- TASK REQUIREMENTS: In the entries below, find the line with "by_cases hopen : (s.amp.legal" and print exactly every line from there up to and including the line with "hidle0, hidle1, hcandidate⟩", with no other lines.

- DATA LISTING:
[Start of section]

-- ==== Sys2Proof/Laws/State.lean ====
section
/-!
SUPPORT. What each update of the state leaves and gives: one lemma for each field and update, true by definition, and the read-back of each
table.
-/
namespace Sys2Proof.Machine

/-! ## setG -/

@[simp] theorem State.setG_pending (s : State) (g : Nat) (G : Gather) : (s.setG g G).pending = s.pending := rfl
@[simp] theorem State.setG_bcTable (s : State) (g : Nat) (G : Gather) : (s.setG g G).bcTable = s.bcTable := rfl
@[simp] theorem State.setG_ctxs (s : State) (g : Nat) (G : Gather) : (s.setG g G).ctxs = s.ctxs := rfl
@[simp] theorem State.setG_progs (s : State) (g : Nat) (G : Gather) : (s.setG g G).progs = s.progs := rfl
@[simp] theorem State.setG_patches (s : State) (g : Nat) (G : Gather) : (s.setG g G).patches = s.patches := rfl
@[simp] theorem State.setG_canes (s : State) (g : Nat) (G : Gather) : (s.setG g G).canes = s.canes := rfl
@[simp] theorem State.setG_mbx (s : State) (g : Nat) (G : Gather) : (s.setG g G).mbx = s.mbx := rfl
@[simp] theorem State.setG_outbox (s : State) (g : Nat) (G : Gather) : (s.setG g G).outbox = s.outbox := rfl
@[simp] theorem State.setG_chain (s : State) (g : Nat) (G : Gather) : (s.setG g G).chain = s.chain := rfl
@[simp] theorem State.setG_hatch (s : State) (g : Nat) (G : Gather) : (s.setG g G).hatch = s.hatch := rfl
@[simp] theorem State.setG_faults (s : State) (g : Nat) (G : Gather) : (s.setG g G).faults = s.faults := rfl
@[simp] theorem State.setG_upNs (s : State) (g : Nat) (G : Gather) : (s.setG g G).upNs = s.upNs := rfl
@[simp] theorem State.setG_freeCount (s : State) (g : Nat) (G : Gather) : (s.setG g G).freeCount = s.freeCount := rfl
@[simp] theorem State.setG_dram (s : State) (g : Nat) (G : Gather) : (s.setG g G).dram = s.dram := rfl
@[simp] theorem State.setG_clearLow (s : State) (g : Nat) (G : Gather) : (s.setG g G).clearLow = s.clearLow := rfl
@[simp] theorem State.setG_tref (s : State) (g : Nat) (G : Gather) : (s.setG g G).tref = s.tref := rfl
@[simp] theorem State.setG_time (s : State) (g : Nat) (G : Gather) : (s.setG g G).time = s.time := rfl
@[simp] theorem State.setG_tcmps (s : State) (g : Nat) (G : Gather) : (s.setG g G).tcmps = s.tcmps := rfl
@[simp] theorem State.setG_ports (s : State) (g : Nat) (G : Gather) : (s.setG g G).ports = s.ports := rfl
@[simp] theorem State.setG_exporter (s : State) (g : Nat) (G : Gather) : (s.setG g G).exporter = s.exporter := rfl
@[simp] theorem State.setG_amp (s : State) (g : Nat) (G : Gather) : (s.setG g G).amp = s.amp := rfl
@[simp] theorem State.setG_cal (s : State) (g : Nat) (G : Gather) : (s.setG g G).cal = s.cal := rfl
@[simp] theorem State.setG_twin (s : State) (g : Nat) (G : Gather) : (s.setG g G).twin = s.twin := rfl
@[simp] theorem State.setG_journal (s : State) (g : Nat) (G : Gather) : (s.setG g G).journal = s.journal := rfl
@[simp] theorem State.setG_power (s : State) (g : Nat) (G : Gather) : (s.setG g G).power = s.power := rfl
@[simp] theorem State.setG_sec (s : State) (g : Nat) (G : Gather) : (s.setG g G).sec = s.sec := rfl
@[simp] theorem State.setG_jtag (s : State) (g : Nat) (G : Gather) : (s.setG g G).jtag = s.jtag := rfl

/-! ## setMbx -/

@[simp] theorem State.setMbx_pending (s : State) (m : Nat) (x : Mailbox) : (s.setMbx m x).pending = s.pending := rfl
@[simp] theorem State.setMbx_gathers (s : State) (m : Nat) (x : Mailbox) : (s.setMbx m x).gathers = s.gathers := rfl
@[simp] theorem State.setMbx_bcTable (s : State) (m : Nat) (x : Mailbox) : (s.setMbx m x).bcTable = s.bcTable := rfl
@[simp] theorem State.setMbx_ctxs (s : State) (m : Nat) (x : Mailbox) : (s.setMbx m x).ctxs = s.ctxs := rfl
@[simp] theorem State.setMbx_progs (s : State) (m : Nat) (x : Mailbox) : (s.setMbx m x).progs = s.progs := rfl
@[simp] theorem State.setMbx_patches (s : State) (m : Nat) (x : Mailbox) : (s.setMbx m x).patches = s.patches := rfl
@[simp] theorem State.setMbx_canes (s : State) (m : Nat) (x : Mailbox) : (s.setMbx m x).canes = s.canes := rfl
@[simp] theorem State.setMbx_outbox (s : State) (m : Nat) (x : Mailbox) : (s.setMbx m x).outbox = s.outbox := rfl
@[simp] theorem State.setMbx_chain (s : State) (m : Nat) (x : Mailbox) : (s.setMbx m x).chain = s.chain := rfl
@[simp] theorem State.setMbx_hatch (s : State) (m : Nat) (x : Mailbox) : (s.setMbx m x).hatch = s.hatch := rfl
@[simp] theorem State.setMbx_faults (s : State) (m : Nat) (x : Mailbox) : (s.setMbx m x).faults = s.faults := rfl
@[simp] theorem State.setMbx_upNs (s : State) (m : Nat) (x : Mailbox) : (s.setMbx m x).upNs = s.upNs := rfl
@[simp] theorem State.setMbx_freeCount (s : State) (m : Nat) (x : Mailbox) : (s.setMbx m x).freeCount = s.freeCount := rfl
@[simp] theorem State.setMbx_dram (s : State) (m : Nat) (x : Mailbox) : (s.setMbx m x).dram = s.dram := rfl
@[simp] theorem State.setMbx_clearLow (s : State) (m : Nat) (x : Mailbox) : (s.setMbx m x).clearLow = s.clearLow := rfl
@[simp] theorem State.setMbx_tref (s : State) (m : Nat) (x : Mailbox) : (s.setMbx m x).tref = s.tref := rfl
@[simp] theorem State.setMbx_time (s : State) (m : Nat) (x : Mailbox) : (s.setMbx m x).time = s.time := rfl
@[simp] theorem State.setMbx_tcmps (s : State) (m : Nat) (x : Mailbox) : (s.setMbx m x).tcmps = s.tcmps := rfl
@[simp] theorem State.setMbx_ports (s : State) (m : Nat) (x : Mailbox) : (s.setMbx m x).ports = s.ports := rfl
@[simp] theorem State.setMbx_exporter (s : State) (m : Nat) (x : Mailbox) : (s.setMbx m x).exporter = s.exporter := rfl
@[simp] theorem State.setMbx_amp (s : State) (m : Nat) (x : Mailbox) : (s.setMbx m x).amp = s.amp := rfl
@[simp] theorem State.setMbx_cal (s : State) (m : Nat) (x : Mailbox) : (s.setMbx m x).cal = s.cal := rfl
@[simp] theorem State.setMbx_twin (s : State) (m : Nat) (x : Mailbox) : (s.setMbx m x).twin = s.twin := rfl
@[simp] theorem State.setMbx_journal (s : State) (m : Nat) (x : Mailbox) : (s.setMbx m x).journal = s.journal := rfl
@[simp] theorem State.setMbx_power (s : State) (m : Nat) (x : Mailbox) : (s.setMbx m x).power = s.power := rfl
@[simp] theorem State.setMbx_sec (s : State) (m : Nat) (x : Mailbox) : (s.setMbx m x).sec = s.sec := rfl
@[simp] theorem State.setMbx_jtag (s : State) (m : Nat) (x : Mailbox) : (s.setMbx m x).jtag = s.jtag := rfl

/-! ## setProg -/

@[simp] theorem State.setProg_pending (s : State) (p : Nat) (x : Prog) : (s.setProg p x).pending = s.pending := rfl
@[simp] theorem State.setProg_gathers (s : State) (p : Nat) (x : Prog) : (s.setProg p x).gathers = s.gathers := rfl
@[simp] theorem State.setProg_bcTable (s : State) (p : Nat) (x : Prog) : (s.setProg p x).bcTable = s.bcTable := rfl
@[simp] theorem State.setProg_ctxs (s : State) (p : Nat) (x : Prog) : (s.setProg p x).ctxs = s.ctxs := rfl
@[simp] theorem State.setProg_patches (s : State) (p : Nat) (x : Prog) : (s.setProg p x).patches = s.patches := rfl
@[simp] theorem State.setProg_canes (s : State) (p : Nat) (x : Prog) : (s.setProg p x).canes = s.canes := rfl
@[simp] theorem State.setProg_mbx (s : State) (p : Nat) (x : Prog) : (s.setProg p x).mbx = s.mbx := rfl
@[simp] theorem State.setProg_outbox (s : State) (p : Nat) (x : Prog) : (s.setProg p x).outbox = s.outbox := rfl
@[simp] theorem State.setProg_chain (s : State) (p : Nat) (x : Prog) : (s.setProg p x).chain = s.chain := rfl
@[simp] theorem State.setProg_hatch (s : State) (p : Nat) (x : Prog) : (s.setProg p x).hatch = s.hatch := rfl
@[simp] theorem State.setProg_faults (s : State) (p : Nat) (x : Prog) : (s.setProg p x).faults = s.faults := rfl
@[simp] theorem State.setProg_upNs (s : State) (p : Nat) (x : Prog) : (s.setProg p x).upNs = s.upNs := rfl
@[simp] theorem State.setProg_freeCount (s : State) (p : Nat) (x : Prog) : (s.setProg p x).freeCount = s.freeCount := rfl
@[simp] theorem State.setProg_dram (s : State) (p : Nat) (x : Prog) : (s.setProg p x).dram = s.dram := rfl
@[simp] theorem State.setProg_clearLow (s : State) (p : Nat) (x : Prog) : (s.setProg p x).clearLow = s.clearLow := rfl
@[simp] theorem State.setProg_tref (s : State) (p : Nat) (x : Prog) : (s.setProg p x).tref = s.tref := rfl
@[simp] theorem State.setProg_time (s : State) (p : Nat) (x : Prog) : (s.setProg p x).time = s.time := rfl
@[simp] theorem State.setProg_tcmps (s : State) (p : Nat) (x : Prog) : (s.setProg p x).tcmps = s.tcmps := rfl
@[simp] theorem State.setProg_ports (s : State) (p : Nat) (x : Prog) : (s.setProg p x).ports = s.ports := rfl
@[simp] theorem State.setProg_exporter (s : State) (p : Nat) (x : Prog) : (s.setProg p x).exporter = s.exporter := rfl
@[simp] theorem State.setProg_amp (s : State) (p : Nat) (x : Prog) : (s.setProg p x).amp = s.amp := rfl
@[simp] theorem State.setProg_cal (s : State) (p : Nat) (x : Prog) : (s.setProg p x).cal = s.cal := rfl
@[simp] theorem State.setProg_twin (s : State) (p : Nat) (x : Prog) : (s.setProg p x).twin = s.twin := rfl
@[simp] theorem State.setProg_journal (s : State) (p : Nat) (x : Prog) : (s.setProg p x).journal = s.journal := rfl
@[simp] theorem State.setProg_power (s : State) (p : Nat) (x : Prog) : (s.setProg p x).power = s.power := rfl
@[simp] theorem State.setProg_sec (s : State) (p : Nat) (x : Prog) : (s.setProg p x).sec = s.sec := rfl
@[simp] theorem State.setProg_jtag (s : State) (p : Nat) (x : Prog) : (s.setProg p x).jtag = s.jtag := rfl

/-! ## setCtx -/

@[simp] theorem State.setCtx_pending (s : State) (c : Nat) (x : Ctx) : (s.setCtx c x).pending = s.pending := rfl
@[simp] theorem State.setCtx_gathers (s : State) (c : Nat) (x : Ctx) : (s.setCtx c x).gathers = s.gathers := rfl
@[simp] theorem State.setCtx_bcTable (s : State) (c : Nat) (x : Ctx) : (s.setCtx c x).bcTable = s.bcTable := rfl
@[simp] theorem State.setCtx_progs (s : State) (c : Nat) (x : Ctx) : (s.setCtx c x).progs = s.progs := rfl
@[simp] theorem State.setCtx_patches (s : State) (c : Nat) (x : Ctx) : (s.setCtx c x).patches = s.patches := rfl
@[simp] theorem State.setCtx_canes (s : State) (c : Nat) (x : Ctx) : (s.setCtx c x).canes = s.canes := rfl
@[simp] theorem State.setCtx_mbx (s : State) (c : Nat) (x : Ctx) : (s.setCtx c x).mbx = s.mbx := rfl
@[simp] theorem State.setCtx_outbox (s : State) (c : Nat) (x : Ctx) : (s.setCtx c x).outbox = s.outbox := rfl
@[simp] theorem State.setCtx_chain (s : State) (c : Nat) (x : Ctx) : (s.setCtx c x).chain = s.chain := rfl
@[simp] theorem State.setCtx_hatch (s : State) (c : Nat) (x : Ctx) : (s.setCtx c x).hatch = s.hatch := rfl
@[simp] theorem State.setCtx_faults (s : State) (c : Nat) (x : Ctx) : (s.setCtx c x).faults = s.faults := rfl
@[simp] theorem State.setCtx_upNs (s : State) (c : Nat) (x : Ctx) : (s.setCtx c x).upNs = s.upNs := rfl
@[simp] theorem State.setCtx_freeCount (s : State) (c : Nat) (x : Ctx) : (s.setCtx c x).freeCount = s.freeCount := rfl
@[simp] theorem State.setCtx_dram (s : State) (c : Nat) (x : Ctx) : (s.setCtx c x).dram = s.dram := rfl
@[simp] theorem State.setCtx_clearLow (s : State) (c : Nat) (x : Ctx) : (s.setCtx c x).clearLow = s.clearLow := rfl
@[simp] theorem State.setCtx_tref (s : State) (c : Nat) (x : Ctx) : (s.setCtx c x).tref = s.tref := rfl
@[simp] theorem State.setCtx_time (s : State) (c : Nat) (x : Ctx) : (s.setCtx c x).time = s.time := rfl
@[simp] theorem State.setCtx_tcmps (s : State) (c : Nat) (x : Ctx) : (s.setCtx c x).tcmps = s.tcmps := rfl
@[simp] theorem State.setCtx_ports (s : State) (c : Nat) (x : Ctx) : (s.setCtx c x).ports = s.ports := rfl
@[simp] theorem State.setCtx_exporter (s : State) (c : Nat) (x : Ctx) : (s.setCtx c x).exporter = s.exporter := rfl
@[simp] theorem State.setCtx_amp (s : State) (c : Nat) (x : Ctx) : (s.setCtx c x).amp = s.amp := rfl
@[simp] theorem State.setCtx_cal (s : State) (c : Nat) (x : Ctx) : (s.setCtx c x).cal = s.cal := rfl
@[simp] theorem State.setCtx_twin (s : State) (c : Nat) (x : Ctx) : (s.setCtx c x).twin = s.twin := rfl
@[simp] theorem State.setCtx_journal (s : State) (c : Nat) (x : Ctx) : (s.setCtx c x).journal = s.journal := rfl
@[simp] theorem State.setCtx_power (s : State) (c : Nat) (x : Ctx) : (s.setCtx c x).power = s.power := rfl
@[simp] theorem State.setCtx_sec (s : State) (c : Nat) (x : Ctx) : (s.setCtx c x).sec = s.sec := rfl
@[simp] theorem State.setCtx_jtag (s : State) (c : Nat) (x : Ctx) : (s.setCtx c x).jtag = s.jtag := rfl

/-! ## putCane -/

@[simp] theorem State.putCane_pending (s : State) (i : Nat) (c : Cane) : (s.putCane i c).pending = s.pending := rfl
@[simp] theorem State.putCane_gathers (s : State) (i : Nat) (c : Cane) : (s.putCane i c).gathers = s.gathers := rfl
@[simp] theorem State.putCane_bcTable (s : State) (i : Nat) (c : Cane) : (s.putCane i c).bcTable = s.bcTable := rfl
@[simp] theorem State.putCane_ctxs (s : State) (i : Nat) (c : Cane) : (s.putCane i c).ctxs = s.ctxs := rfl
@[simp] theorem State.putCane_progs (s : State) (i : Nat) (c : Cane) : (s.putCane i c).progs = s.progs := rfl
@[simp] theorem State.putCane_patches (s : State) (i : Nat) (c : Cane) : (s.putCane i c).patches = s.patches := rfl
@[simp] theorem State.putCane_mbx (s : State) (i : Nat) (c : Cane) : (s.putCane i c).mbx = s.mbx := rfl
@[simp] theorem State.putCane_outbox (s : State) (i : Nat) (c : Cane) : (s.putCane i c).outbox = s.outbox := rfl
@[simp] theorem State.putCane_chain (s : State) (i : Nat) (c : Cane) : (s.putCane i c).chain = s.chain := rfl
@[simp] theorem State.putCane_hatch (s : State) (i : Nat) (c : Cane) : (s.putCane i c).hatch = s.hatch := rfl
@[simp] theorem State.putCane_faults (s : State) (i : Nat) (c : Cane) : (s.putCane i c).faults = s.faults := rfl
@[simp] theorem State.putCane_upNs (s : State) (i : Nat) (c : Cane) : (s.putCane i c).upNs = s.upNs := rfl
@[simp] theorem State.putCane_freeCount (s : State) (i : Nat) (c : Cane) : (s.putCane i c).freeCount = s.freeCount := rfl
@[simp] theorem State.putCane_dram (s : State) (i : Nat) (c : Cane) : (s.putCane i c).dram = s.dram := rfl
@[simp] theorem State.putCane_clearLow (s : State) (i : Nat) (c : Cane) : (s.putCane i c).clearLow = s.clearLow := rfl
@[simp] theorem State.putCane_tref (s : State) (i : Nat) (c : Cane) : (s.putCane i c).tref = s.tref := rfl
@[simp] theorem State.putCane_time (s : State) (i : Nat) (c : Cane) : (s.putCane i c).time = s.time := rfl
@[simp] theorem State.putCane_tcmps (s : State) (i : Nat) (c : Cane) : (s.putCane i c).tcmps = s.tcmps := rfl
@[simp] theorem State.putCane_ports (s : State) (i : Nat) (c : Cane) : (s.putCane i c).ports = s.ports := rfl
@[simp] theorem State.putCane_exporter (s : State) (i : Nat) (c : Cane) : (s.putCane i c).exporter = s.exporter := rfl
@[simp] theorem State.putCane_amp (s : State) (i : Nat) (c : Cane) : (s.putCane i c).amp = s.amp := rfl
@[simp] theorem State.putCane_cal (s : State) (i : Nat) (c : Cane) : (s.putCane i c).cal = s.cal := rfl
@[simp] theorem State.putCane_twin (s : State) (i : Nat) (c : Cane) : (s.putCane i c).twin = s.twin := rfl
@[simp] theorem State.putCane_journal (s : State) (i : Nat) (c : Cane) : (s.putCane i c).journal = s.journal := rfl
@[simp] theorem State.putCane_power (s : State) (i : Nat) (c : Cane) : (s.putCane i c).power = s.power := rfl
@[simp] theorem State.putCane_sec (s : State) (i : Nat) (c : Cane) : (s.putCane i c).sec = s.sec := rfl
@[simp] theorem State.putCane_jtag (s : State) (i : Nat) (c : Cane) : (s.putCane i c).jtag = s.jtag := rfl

[End of section]
[Start of section]

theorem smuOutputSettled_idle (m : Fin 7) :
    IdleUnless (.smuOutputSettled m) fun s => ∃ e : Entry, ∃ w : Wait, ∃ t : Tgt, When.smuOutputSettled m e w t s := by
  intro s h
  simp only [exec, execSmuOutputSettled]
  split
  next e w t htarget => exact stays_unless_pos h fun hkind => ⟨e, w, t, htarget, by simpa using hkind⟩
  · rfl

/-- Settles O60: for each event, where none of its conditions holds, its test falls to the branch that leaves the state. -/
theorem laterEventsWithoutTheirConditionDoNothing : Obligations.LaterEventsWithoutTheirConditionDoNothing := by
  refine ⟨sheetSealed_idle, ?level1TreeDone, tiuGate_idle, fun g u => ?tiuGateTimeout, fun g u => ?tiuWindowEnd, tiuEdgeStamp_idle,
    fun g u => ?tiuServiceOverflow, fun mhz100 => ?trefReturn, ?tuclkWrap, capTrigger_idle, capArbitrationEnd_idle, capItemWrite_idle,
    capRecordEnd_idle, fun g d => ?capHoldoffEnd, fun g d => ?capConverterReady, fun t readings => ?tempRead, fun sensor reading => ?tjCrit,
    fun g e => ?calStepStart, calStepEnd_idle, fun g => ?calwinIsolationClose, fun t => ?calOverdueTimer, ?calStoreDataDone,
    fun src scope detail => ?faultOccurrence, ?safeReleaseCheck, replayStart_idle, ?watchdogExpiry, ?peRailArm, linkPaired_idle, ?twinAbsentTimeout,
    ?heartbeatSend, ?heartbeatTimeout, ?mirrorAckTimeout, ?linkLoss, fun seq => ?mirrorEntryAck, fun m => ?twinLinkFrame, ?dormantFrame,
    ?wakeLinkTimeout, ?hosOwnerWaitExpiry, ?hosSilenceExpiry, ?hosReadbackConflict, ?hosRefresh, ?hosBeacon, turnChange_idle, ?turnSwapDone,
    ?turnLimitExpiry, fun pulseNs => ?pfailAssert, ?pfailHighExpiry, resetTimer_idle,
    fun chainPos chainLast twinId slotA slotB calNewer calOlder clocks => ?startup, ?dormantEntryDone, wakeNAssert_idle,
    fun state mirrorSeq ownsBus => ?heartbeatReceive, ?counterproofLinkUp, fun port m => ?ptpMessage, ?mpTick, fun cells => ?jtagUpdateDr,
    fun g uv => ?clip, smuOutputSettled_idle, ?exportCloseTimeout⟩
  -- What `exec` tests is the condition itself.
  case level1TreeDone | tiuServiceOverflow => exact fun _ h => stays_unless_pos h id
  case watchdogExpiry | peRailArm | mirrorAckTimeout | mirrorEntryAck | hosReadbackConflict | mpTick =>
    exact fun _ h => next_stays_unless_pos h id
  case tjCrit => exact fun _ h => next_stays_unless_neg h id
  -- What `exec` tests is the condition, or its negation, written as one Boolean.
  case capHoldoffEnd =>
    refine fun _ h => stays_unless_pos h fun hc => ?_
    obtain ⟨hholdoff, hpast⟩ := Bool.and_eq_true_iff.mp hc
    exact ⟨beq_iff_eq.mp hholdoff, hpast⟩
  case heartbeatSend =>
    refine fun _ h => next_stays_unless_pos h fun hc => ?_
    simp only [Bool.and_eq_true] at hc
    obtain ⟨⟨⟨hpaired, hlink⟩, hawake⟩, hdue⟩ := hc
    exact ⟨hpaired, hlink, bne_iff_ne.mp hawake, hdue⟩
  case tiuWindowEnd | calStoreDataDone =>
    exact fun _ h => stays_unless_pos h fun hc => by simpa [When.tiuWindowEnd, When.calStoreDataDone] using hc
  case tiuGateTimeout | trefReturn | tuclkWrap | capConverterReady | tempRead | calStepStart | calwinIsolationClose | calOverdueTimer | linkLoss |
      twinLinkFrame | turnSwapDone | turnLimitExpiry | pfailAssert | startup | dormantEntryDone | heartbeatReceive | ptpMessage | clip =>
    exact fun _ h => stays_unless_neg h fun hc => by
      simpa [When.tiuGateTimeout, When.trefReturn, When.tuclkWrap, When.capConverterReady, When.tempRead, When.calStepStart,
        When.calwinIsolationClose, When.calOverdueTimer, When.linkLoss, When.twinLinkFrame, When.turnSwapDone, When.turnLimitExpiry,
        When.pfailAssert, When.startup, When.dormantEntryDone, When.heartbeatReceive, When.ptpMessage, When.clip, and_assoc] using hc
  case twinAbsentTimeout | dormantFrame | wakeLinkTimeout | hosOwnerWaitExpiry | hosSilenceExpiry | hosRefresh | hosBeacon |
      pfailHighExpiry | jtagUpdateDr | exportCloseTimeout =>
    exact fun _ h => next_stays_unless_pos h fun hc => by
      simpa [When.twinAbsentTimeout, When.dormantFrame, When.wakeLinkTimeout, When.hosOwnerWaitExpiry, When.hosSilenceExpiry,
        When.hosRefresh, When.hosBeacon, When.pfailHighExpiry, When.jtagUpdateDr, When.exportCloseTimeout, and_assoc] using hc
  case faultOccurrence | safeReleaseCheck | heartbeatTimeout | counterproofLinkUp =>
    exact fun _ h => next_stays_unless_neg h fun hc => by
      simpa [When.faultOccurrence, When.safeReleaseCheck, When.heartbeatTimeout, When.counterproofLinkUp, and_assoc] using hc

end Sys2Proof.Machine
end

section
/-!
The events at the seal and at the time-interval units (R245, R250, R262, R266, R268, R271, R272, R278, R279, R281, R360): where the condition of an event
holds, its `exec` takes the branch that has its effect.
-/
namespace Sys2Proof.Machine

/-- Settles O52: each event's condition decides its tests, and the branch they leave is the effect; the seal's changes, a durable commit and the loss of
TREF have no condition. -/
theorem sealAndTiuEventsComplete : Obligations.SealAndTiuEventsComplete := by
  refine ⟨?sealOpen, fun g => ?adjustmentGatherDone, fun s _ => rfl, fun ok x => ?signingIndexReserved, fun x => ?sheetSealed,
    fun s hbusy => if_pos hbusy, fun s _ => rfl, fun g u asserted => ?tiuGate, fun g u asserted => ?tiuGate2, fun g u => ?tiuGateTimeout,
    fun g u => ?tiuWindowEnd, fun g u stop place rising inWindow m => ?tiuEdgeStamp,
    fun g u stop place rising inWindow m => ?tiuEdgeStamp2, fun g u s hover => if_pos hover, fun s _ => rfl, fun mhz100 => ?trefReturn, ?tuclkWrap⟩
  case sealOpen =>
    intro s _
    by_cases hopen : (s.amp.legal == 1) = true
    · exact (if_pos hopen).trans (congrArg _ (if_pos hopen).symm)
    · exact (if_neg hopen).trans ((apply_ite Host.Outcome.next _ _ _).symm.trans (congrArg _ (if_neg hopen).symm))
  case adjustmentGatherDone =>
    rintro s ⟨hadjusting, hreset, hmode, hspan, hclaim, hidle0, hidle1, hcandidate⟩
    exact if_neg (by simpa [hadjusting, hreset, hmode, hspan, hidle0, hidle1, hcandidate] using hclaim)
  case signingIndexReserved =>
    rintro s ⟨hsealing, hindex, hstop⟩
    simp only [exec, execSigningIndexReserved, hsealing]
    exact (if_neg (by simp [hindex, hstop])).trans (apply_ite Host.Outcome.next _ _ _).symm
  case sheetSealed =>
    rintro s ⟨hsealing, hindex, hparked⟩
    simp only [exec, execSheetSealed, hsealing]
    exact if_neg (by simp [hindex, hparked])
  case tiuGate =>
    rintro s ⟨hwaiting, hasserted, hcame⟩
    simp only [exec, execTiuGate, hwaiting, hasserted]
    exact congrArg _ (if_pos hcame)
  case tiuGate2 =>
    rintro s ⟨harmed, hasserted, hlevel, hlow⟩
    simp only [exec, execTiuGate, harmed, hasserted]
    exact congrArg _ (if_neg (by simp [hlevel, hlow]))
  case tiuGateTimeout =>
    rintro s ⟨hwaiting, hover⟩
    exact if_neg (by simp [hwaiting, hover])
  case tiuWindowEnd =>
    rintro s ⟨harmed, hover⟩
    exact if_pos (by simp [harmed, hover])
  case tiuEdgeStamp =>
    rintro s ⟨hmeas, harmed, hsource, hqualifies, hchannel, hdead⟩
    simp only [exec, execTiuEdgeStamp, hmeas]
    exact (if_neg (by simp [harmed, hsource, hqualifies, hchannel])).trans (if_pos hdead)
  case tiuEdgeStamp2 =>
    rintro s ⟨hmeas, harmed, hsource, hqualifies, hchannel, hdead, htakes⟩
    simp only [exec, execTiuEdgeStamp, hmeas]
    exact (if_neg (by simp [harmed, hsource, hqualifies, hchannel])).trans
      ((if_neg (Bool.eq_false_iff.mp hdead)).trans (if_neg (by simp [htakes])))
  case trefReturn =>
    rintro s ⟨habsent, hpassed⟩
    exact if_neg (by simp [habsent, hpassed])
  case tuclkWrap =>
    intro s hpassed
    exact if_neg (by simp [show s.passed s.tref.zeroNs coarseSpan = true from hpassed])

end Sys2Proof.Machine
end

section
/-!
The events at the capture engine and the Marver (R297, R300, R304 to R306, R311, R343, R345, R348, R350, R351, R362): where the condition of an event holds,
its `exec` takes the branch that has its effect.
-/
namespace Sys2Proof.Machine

[End of section]
[Start of section]

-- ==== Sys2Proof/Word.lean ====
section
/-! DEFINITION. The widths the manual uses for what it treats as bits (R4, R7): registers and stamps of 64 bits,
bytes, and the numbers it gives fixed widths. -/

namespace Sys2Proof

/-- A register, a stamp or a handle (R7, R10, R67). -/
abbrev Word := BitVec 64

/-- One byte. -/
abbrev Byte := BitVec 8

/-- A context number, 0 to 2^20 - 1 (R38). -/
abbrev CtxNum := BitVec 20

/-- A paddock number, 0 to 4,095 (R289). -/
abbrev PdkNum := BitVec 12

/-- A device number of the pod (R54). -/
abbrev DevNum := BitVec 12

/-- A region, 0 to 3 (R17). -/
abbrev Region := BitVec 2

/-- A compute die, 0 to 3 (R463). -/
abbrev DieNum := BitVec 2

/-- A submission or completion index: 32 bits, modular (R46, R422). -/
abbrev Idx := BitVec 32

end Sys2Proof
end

[End of section]

- ANSWER FOR THE TASK:
    by_cases hopen : (s.amp.legal == 1) = true
    · exact (if_pos hopen).trans (congrArg _ (if_pos hopen).symm)
    · exact (if_neg hopen).trans ((apply_ite Host.Outcome.next _ _ _).symm.trans (congrArg _ (if_neg hopen).symm))
  case adjustmentGatherDone =>
    rintro s ⟨hadjusting, hreset, hmode, hspan, hclaim, hidle0, hidle1, hcandidate⟩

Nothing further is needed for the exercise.